▶ _Task objective_
Every line that contains the word "operation" should be copied from the records below.

▶ _Recorded data_

theorem test_met_ExternalCall : (∃ q d u t sb base sb', sv.load32 (sv.mod.setWidth 32 + 4#32) = .ok q ∧ sv.load32 (q + 4#32 * Disp.val (.one 1#7)) = .ok d ∧
      ({ drawn sv with unflushed := [] }).push32 (openValue 16 sv ++ sv.mod) = .ok u ∧
      u.push32 (sv.pc + BitVec.ofNat 32 (Instr.cxp (.one 1#7)).size) = .ok t ∧ t.load32 ((d.setWidth 16).setWidth 32) = .ok sb ∧
      t.load32 ((d.setWidth 16).setWidth 32 + 8#32) = .ok base ∧ t.load32 (sv.mod.setWidth 32) = .ok sb') ∧
    place (.plain (.space .fp (.one 0#7))) sv = .ok (.mem 0x2000#32) ∧ sv.load32 0x2000#32 = .ok 0#32 ∧
    ∃ u t, ({ drawn sv with unflushed := [] }).push32 (openValue 16 sv ++ sv.mod) = .ok u ∧
      u.push32 (sv.pc + BitVec.ofNat 32 (Instr.cxpd (.plain (.space .fp (.one 0#7)))).size) = .ok t :=
  ⟨⟨_, _, _, _, _, _, _, rfl, rfl, rfl, rfl, rfl, rfl, rfl⟩, rfl, rfl, _, _, rfl, rfl⟩

theorem test_met_SaveRestore : (∀ k < 8, (0x84#8).getLsbD k = (0x21#8).getLsbD (7 - k)) ∧ 32 ≤ ({ sv with sp0 := 32#32 }).sp.toNat ∧
    ({ sv with sp0 := 0x1000000#32 }).sp.toNat ≤ 2 ^ 24 := by decide +kernel

theorem test_met_EnterExit : (∀ k < 8, (0xFF#8).getLsbD k = (0xFF#8).getLsbD (7 - k)) ∧ 0 ≤ (Disp.val (.one 0x3F#7)).toInt ∧
    (Disp.val (.one 0x3F#7)).toNat + 36 ≤ ({ sv with sp0 := 99#32 }).sp.toNat ∧ ({ sv with sp0 := 99#32 }).sp.toNat ≤ 2 ^ 24 := by
  decide +kernel

theorem test_met_StatusResult : readInt .b (r .r4) su = .ok (0xFF#8, su) ∧ readInt .w (r .r4) { sv with unflushed := [] } = .ok (0xFFFF#16, sv) ∧
    readInt .d (r .r4) { sv with unflushed := [0x1000] } = .ok (0xFFFF#32, { sv with unflushed := [0x1000] }) ∧
    sv.flag .u = false ∧ ({ sv with waiting := true }).waiting = true := ⟨rfl, rfl, rfl, by decide +kernel, rfl⟩

theorem test_met_ExceptionEntry : Exception.und ∉ [Exception.nvi, .nmi] ∧ su.psr &&& ~~~psrDefined = 0#16 ∧ 8 ≤ ({ su with sp0 := 8#32 }).sp0.toNat ∧
    ({ su with sp0 := 0x1000000#32 }).sp0.toNat ≤ 2 ^ 24 ∧ Fits (({ su with intbase := 0xFFFFD4#32 }).intbase + 4#32 * Exception.und.vector) 4 := by
  decide +kernel

theorem test_met_TrapInstructions : (∃ t, takeException .svc su.pc su = .ok t) ∧ (∃ t, takeException .bpt su.pc su = .ok t) ∧
    (su.setFlag .f true).flag .f = true ∧ (∃ t, takeException .flg su.pc (su.setFlag .f true) = .ok t) ∧ su.flag .f = false := by
  and_intros <;> first | decide +kernel | rfl | exact ⟨_, rfl⟩

theorem test_met_RemovedTrap : ∃ t, takeException .und sv.pc sv = .ok t := ⟨_, rfl⟩

theorem test_met_OperandAndModeTraps : su.flag .u = true ∧ (∃ t, takeException .ill su.pc su = .ok t) ∧
    readInt .w (r .r2) su = .ok (0#_, su) ∧ ∃ t, takeException .dvz su.pc su = .ok t :=
  ⟨by decide +kernel, ⟨_, rfl⟩, rfl, _, rfl⟩

theorem test_met_ReturnFromTrap : (∃ t, takeException .svc 0x1000#32 su = .ok t) ∧ (∃ t, takeException .svc 0x1000#32 sv = .ok t) ∧
    Disp.val (.one 0#7) = 0#32 ∧ su.flag .s = true ∧ sv.flag .s = false := by
  and_intros <;> first | decide +kernel | rfl | exact ⟨_, rfl⟩

/-- `sv` with the floating-point unit enabled. -/
def sf : State := { sv with cfg := 2#4 }

theorem test_met_FloatResult : sf.cfg.getLsbD 1 = true ∧ readFloat .float (im 0x3F800000#64) sf = .ok (0x3F800000#64, sf) ∧
    readFloat .long (r .r3) sf = .ok (0#64, sf) ∧ place (r .r1) sf = .ok (.reg .r1) ∧ (Loc.reg .r1).readFloat .float sf = .ok 0#64 ∧
    (∀ (v : Quad) (fl : FLen) (f : State), ∃ t, (Loc.reg .r1).writeFloat fl v f = .ok t) ∧
    (∀ (v : Quad) (fl : FLen) (f : State), ∃ t, writeFloat fl (r .r1) v f = .ok t) ∧ readInt .d (r .r4) sf = .ok (0xFFFF#32, sf) ∧
    (∀ (v : Dword) (f : State), ∃ t, writeInt .d (r .r1) v f = .ok t) := by
  and_intros <;> first | decide +kernel | rfl | exact ⟨_, rfl⟩ | (intros; exact ⟨_, rfl⟩)

theorem test_met_FloatDisabled : sv.cfg.getLsbD 1 = false ∧ ∃ t, takeException .und sv.pc sv = .ok t := ⟨by decide +kernel, _, rfl⟩

-- One word, shifts 0 and 15; the destination ends at the top of memory.
theorem test_met_BbOneWord : let s := { (withRegs 0xA000#32 0xFFFFFC#32 0#32 1#32 0xFFFF#32 0xFFFF#32 0#32 0#32) with mem := [(0xF000, 1#8)] }
    let s' := (s.setReg .r2 15#32).setFlag .l true
    ((s.reg .r2).setWidth 8).toNat = 0 ∧ s.flag .l = decide (0 ≠ 0) ∧ ((s'.reg .r2).setWidth 8).toNat = 15 ∧ s'.flag .l = decide (15 ≠ 0) ∧
      (s.reg .r4).toNat < 2 ^ 16 ∧ (s.reg .r5).toNat < 2 ^ 16 ∧ s.flag .j = false ∧ s.flag .k = false ∧ s.reg .r3 = 1#32 ∧
      s.load16 s.sp = .ok 1#16 ∧ 4 ≤ s.sp.toNat ∧ Apart (s.reg .r0) 2 (s.sp - 4#32) 4 ∧ Apart (s.reg .r1) 4 (s.sp - 4#32) 4 ∧
      s.load16 (s.reg .r0) = .ok 0#16 ∧ s.load32 (s.reg .r1) = .ok 0#32 := by
  dsimp only
  and_intros <;> decide +kernel

/-- What the clause on rectangles of BbOneWord wants of a state, for one function. -/
def rectangleReady (fn : BbFn) (da inv : Bool) (sh : Nat) (s : State) : Bool :=
  let step : Dword := if da then 0xFFFFFFFE#32 else 2#32
  match s.load16 s.sp with
  | .error _ => false
  | .ok width =>
    let n := width.toNat
    let moves := if n = 1 then 1 else n - 1
    let src := fun j k => s.reg .r0 + wordOffset moves step (s.reg .r6) j k
    let dst := fun j k => s.reg .r1 + wordOffset moves step (s.reg .r7) j k
    decide (n ≠ 0) && decide (s.reg .r3 ≠ 0#32) &&
      decide (∀ j < (s.reg .r3).toNat, ∀ k < n, Apart (src j k) 2 (s.sp - 4#32) 4 ∧ Apart (dst j k) (bbBytes fn sh) (s.sp - 4#32) 6) &&
      (forRectangle (s.reg .r3).toNat n (fun j k => bbStepAt fn inv sh (bbMaskAt fn n k s) (src j k) (dst j k)) s).isOk

-- Two lines of three words (upwards, shift 15), of one word (downwards, inverted), and of two (BBFOR with shift 0).
theorem test_met_BbOneWord_rectangle : let s := withRegs 0xA000#32 0xB000#32 15#32 2#32 0xFF00#32 0xFF#32 0x10#32 0xFFFFFF00#32
    rectangleReady .stod false false 15 { s with mem := [(0xF000, 3#8)] } = true ∧
      rectangleReady .and true true 15 { s with mem := [(0xF000, 1#8)] } = true ∧
      rectangleReady .fastOr false false 0 ({ s with mem := [(0xF000, 2#8)] }.setReg .r2 0#32) = true := by
  dsimp only
  and_intros <;> decide +kernel

theorem test_met_BbFrame : (∃ t, exec (.bbor false false) { sv with mem := [(0xF000, 1#8)] } = .next t) ∧
    ∀ j < 1, ∀ k < 1, Apart (sv.reg .r1 + wordOffset 1 2#32 (sv.reg .r7) j k) 4 sv.sp 2 := by
  and_intros <;> first | decide +kernel | rfl | exact ⟨_, rfl⟩

theorem test_met_BitwtResult : let s := (sv.setReg .r2 15#32).setFlag .l true
    ((sv.reg .r2).setWidth 8).toNat = 0 ∧ sv.flag .l = decide (0 ≠ 0) ∧ ((s.reg .r2).setWidth 8).toNat = 15 ∧ s.flag .l = decide (15 ≠ 0) ∧
      sv.load16 (sv.reg .r0) = .ok 0#16 ∧ sv.load 2 (sv.reg .r1) = .ok 0#64 ∧ s.load16 (s.reg .r0) = .ok 0#16 ∧ s.load 4 (s.reg .r1) = .ok 0#64 := by
  dsimp only
  and_intros <;> decide +kernel

theorem test_met_ExtbltOneWord : let s := withRegs 0xA000#32 0xFFFFFE#32 0xFFFFFFFE#32 1#32 0xFFFFFFFE#32 0#32 2#32 0xFFFFFFFE#32
    (s.reg .r4 = 2#32 ∨ s.reg .r4 = 0xFFFFFFFE#32) ∧ s.reg .r2 = s.reg .r4 ∧ s.reg .r3 = 1#32 ∧ (s.reg .r0).toNat % 2 = 0 ∧
      (s.reg .r1).toNat % 2 = 0 ∧ (s.reg .r6).toNat % 2 = 0 ∧ (s.reg .r7).toNat % 2 = 0 ∧ 4 ≤ s.sp.toNat ∧ s.sp.toNat ≤ 2 ^ 24 ∧
      Apart (s.reg .r0) 2 (s.sp - 4#32) 4 ∧ Apart (s.reg .r1) 2 (s.sp - 4#32) 4 ∧ s.load16 (s.reg .r0) = .ok 0#16 ∧
      s.load16 (s.reg .r1) = .ok 0#16 ∧ ∃ w b, Config.bpuResult s.bpu (if s.flag .l then [0#16] else [0#16, 0#16]) 0#16 = (w, b) := by
  dsimp only
  and_intros <;> first | decide +kernel | rfl | exact ⟨_, _, rfl⟩

-- Two lines of two words going down.
theorem test_met_ExtbltOneWord_rectangle : let s := withRegs 0xA002#32 0xB002#32 0xFFFFFFFC#32 2#32 0xFFFFFFFE#32 0#32 0x10#32 0x20#32
    let src := fun j k => s.reg .r0 + wordOffset 1 (s.reg .r4) (s.reg .r6) j k
    let dst := fun j k => s.reg .r1 + wordOffset 1 (s.reg .r4) (s.reg .r7) j k
    s.reg .r2 ≠ 0#32 ∧ (s.reg .r2).toNat % 2 = 0 ∧ ((s.reg .r2).toInt < 0 ↔ (s.reg .r4).toInt < 0) ∧ 2 = (s.reg .r2).toInt.natAbs / 2 ∧
      (∀ j < 2, ∀ k < 2, Apart (src j k) 2 (s.sp - 4#32) 4 ∧ Apart (dst j k) 2 (s.sp - 4#32) 4) ∧
      ∃ u, forRectangle 2 2 (fun j k => bpuStepAt (k == 0 && !s.flag .l) (src j k) (dst j k)) s = .ok u := by
  dsimp only
  and_intros <;> first | decide +kernel | rfl | exact ⟨_, rfl⟩

-- Two double-words going down that overlap, the second at the top of memory; and none.
theorem test_met_MovmpResult : let s := withRegs 0xFFFFFC#32 0xFFFFFFFE#32 2#32 0x12345678#32 0#32 0#32 0#32 0#32
    (∀ k < (s.reg .r2).toNat, Fits (s.reg .r0 + BitVec.ofNat 32 k * s.reg .r1) 4) ∧
      (∃ a, InRange a (s.reg .r0) 4 ∧ ¬InRange a (s.reg .r0 + 1#32 * s.reg .r1) 4) ∧ (sv.reg .r2).toNat = 0 :=
  ⟨by decide +kernel, ⟨0xFFFFFE, by decide +kernel⟩, by decide +kernel⟩

theorem test_met_SbitsResult : let s := withRegs 0xA000#32 0xFFFFFFFF#32 25#32 0x8000#32 0#32 0#32 0#32 0#32
    let s' := s.setReg .r2 26#32
    0x9FFF#32 = s.reg .r0 + BitVec.ofInt 32 ((s.reg .r1).toInt / 8) ∧ s.load32 0x9FFF#32 = .ok 0#32 ∧ (s.reg .r2).toNat ≤ 25 ∧
      0x83E4#32 = s.reg .r3 + 4#32 * (s.reg .r2 + 32#32 * BitVec.ofInt 32 ((s.reg .r1).toInt % 8)) ∧ s.load32 0x83E4#32 = .ok 0#32 ∧
      25 < (s'.reg .r2).toNat ∧ s'.load32 0x9FFF#32 = .ok 0#32 := by
  dsimp only
  and_intros <;> decide +kernel

theorem test_met_SbitpsResult : let s := withRegs 0xA000#32 0xFFFFFFFF#32 3#32 0xFFFFFFF8#32 0#32 0#32 0#32 0#32
    ∀ k < (s.reg .r2).toNat, (s.reg .r0 + BitVec.ofInt 32 ((s.reg .r1 + BitVec.ofNat 32 k * s.reg .r3).toInt / 8)).toNat < 2 ^ 24 := by
  decide +kernel

-- R1 = -1 below R4 = 2 (three bits to look at), and R1 = R4.
theorem test_met_TbitsResult : let s := withRegs 0xA000#32 0xFFFFFFFF#32 0#32 0xFF#32 2#32 0#32 0#32 0#32
    let s' := s.setReg .r1 2#32
    (∀ k : Nat, (s.reg .r1).toInt + k < (s.reg .r4).toInt →
      (s.reg .r0 + BitVec.ofInt 32 ((s.reg .r1 + BitVec.ofNat 32 k).toInt / 8)).toNat < 2 ^ 24) ∧ (s.reg .r1).toInt < (s.reg .r4).toInt ∧
      (∀ k : Nat, ¬(s'.reg .r1).toInt + k < (s'.reg .r4).toInt) ∧ (s'.reg .r4).toInt ≤ (s'.reg .r1).toInt := by
  refine ⟨fun k hk => ?_, by decide +kernel, fun k hk => ?_, by decide +kernel⟩
  · have : k < 3 := by
      have h1 : (0xFFFFFFFF#32).toInt = -1 := by decide
      have h2 : (2#32).toInt = 2 := by decide
      simp only [withRegs, State.reg, h1, h2] at hk
      omega
    clear hk
    revert k
    decide +kernel
  · have h2 : (2#32).toInt = 2 := by decide
    simp only [withRegs, State.reg, State.setReg, h2] at hk
    omega

theorem test_met_GraphicsRefusals_bb : let s := withRegs 0#32 0#32 15#32 1#32 0xFFFF#32 0xFFFF#32 0#32 0#32
    let s' := s.setFlag .l true
    ((s.reg .r2).setWidth 8).toNat = 15 ∧ 15 < (((s.setReg .r2 16#32).reg .r2).setWidth 8).toNat ∧ s.flag .l ≠ decide (15 ≠ 0) ∧
      s'.flag .l = decide (15 ≠ 0) ∧ 2 ^ 16 ≤ ((s'.setReg .r4 0x10000#32).reg .r4).toNat ∧ (s'.reg .r4).toNat < 2 ^ 16 ∧ (s'.reg .r5).toNat < 2 ^ 16 ∧
      (s'.setFlag .k true).flag .k = true ∧ s'.flag .j = false ∧ s'.flag .k = false ∧ (s'.setReg .r3 0#32).reg .r3 = 0#32 ∧ s'.reg .r3 ≠ 0#32 ∧
      s'.load16 s'.sp = .ok 0#16 := by
  dsimp only
  and_intros <;> decide +kernel

theorem test_met_GraphicsRefusals_extblt : let s := withRegs 1#32 0#32 4#32 1#32 2#32 0#32 0#32 0#32
    (s.setReg .r4 4#32).reg .r4 ≠ 2#32 ∧ (s.setReg .r4 4#32).reg .r4 ≠ 0xFFFFFFFE#32 ∧ s.reg .r4 = 2#32 ∧ (s.setReg .r2 0#32).reg .r2 = 0#32 ∧
      ((s.setReg .r2 3#32).reg .r2).toNat % 2 = 1 ∧ ¬(((s.setReg .r2 0xFFFFFFFE#32).reg .r2).toInt < 0 ↔ (s.reg .r4).toInt < 0) ∧
      s.reg .r2 ≠ 0#32 ∧ (s.reg .r2).toNat % 2 = 0 ∧ ((s.reg .r2).toInt < 0 ↔ (s.reg .r4).toInt < 0) ∧ (s.setReg .r3 0#32).reg .r3 = 0#32 ∧
      s.reg .r3 ≠ 0#32 ∧ (s.reg .r0).toNat % 2 = 1 := by decide +kernel

-- Register, memory and Top of stack forms that complete.
theorem test_met_TwoOperandFrame : (∃ t, exec (.addb (r .r0) (r .r1)) sv = .next t) ∧
    (∃ t v s1 a, exec (.ord (.plain .tos) (.plain (.regRel .r0 (.one 0#7)))) sv = .next t ∧ readInt .d (.plain .tos) sv = .ok (v, s1) ∧
      place (.plain (.regRel .r0 (.one 0#7))) s1 = .ok (.mem a)) ∧ (∃ t, exec (.lshi .w (r .r2) (r .r1)) sv = .next t) :=
  ⟨⟨_, rfl⟩, ⟨_, _, _, _, rfl, rfl, rfl⟩, _, rfl⟩

theorem test_met_MoveFrame : (∃ t, exec (.movb (r .r0) (r .r1)) sv = .next t) ∧
    (∃ t v s1 a, exec (.movxbw (.plain .tos) (.plain .tos)) sv = .next t ∧ readInt .b (.plain .tos) sv = .ok (v, s1) ∧
      storeAddress (.plain .tos) IntLen.w.bytes s1 = .ok a) ∧ (∃ t, exec (.absi .w (r .r2) (.plain (.regRel .r0 (.one 0#7)))) sv = .next t) :=
  ⟨⟨_, rfl⟩, ⟨_, _, _, _, rfl, rfl, rfl⟩, _, rfl⟩

theorem test_met_CompareFrame : (∃ t, exec (.cmpd (.plain .tos) (r .r1)) sv = .next t) ∧ (∃ t, exec (.cmpqb 8#4 (r .r1)) sv = .next t) ∧
    (∃ t, exec (.tbitw (r .r2) (.plain (.regRel .r0 (.one 0#7)))) sv = .next t) := ⟨⟨_, rfl⟩, ⟨_, rfl⟩, _, rfl⟩

end Sys2Proof.Tests
end

section
/-! PROOFS about the state (O9 and O12), first part: what an operation may do to the parts of the state that the invariant and
the protection of supervisor state look at. One rule for each operation on PSR, registers, memory and operands. -/

namespace Sys2Proof.Proofs

open Sys2Proof.Machine

/-! ### The relations -/

/-- Each part of `Safety.Inv` is kept on its own, so that the parts also chain inside EXTBLT, where NBPU is asserted. -/
structure KeepsInv (s t : State) : Prop where
  mem : Memory.wf s.mem = true → Memory.wf t.mem = true
  reserved : s.psr &&& ~~~psrDefined = 0#16 → t.psr &&& ~~~psrDefined = 0#16
  unflushed : Safety.addressesWf s.unflushed = true → Safety.addressesWf t.unflushed = true
  nbpu : s.nbpu = false → t.nbpu = false

/-- The mode, the stack selection, the interrupt enable, INTBASE and CFG are as before (R438). -/
structure Confined (s t : State) : Prop where
  user : t.flag .u = s.flag .u
  stack : t.flag .s = s.flag .s
  interrupt : t.flag .i = s.flag .i
  intbase : t.intbase = s.intbase
  cfg : t.cfg = s.cfg

/-- What an unprivileged operation may do. -/
structure Ordinary (s t : State) : Prop extends KeepsInv s t, Confined s t

/-- The fields that `Ordinary` looks at. -/
def vital (s : State) : List Host.Cell × Word16 × List Nat × Bool × Dword × BitVec 4 :=
  (s.mem, s.psr, s.unflushed, s.nbpu, s.intbase, s.cfg)

theorem KeepsInv.inv {s t : State} (h : KeepsInv s t) (hs : Safety.Inv s) : Safety.Inv t := by
  obtain ⟨hm, hp, hu, hn⟩ := hs
  exact ⟨h.mem hm, h.reserved hp, h.unflushed hu, h.nbpu hn⟩

theorem KeepsInv.trans {s t u : State} (h : KeepsInv s t) (k : KeepsInv t u) : KeepsInv s u where
  mem := k.mem ∘ h.mem
  reserved := k.reserved ∘ h.reserved
  unflushed := k.unflushed ∘ h.unflushed
  nbpu := k.nbpu ∘ h.nbpu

▶ _Task answer_
/-! PROOFS about the state (O9 and O12), first part: what an operation may do to the parts of the state that the invariant and
the protection of supervisor state look at. One rule for each operation on PSR, registers, memory and operands. -/
/-- What an unprivileged operation may do. -/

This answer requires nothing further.